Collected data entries
▬▬▬▬▬▬▬▬▬▬

-- ==== Sys2Proof/Tests/Slice0.lean ====
section
/-! SUPPORT. Tests. Every expected value is from a rule or a vector of spec/ (95_test_vectors.md), or worked out by hand from
one. Then a witness for every obligation that has hypotheses. -/

namespace Sys2Proof.Tests

set_option Elab.async false

open Sys2Proof Sys2Proof.Machine Sys2Proof.Safety Sys2Proof.Laws

/-- The next state, where there is one. -/
def got : Answer → Option State
  | .next t => some t
  | .fault _ => none
  | .refused _ => none

/-- There is a next state, and it passes a test. -/
def goes (o : Answer) (p : State → Bool) : Bool := (got o).any p

/-- The returned value, where there is one. -/
def value (o : Answer) : Option Result := (got o).bind (·.result)

/-- The refusal, where there is one. -/
def refusal : Answer → Option Refusal
  | .next _ => none
  | .fault _ => none
  | .refused r => some r

/-- T0 with `TRUNC_BYTE`. -/
def truncReset : State := State.resetOf { Config.t0 with tempPolicy := .truncByte } Config.t0Zids

/-- After a poll of zone 3 at 100, with request id 0. -/
def awaiting : State :=
  { State.reset with st := .awaitResponse, run := true, rr := 0, pollTs := 100, txTs := 100, seq := 1, lastZone := 3 }

/-- Receiving, with some bytes of a frame in the buffer. -/
def receiving (buf : Memory) (count : BitVec 5) : State := { awaiting with st := .receiving, rxbuf := buf, rxcnt := count }

/-- The first fifteen bytes of the response of program P1. -/
def frame15 : Memory := [(0, 0x10), (1, 0x01), (4, 0x03), (6, 0x24), (7, 0x09), (8, 0x40)]

/-- The response of program P1. -/
def frameP1 : List Byte := [0x10, 1, 0, 0, 3, 0, 0x24, 9, 0x40, 0, 0, 0, 0, 0, 0, 0xD4]

/-- A slot of T0 after reset. -/
def slotOfZone (z : Int) : Slot := Slot.reset 16 z

/-- T0 after SET_ZONE on slot 0: one pending write. -/
def pendingWrite : State := { State.reset with slots := [setPend true (slotOfZone 3), slotOfZone 5, slotOfZone (-1)] }

/-- What a slot commands, and PEND. -/
def commands (k : Nat) (s : State) : Option (Bit × BitVec 3 × BitVec 2 × Bit × Byte × Bool) :=
  (s.slots[k]?).map fun sl => (sl.power, sl.mode, sl.fan, sl.swing, sl.target, sl.pend)

/-! ### WellFormed: an ill-formed term for each check -/

theorem test_ill_formed_setZone : (Instr.setZone 0 6 0 0 24).wellFormed Config.t0 = false := by decide
theorem test_ill_formed_seedZone : (Instr.seedZone 0 7 0 0 24).wellFormed Config.t0 = false := by decide
theorem test_ill_formed_requestChange : (Instr.requestChange 0 6 0 0 24).wellFormed Config.t0 = false := by decide
theorem test_ill_formed_checksum : (Instr.checksum []).wellFormed Config.t0 = false := by decide
theorem test_ill_formed_verifyChecksum : (Instr.verifyChecksum (List.replicate 17 0)).wellFormed Config.t0 = false := by decide
theorem test_ill_formed_encodeRequest_mode : (Instr.encodeRequest 3 0 1 1 5 0 0 24).wellFormed Config.t0 = false := by decide
theorem test_ill_formed_encodeRequest_fan : (Instr.encodeRequest 3 0 1 1 0 0 3 24).wellFormed Config.t0 = false := by decide
theorem test_ill_formed_decodeResponse : (Instr.decodeResponse (List.replicate 17 0)).wellFormed Config.t0 = false := by decide
theorem test_ill_formed_encMode : (Instr.encMode 6 0).wellFormed Config.t0 = false := by decide
theorem test_ill_formed_encMode_prev : (Instr.encMode 0 5).wellFormed Config.t0 = false := by decide
theorem test_ill_formed_packMsf_mode : (Instr.packMsf 5 0 0).wellFormed Config.t0 = false := by decide
theorem test_ill_formed_packMsf_fan : (Instr.packMsf 0 0 3).wellFormed Config.t0 = false := by decide
theorem test_ill_formed_drive : (Instr.drive 0 (List.replicate 256 0)).wellFormed Config.t0 = false := by decide +kernel
theorem test_ill_formed_frameReq_mode : (Instr.frameReq 0 3 0 0 0 0 5 0).wellFormed Config.t0 = false := by decide
theorem test_ill_formed_frameReq_fan : (Instr.frameReq 0 3 0 0 3 0 0 0).wellFormed Config.t0 = false := by decide
theorem test_ill_formed_frameReq_temp : (Instr.frameReq 0 3 0 0 0 0 0 16).wellFormed Config.t0 = false := by decide
theorem test_ill_formed_frameResp_length : (Instr.frameResp [0x10]).wellFormed Config.t0 = false := by decide
theorem test_ill_formed_frameResp_start : (Instr.frameResp (List.replicate 16 0)).wellFormed Config.t0 = false := by decide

▬▬▬▬▬▬▬▬▬▬

» **Problem to work on**:
Reading through the records above, report each line in which the string "encMode" is found.

» **Task solution**:
theorem test_ill_formed_encMode : (Instr.encMode 6 0).wellFormed Config.t0 = false := by decide
theorem test_ill_formed_encMode_prev : (Instr.encMode 0 5).wellFormed Config.t0 = false := by decide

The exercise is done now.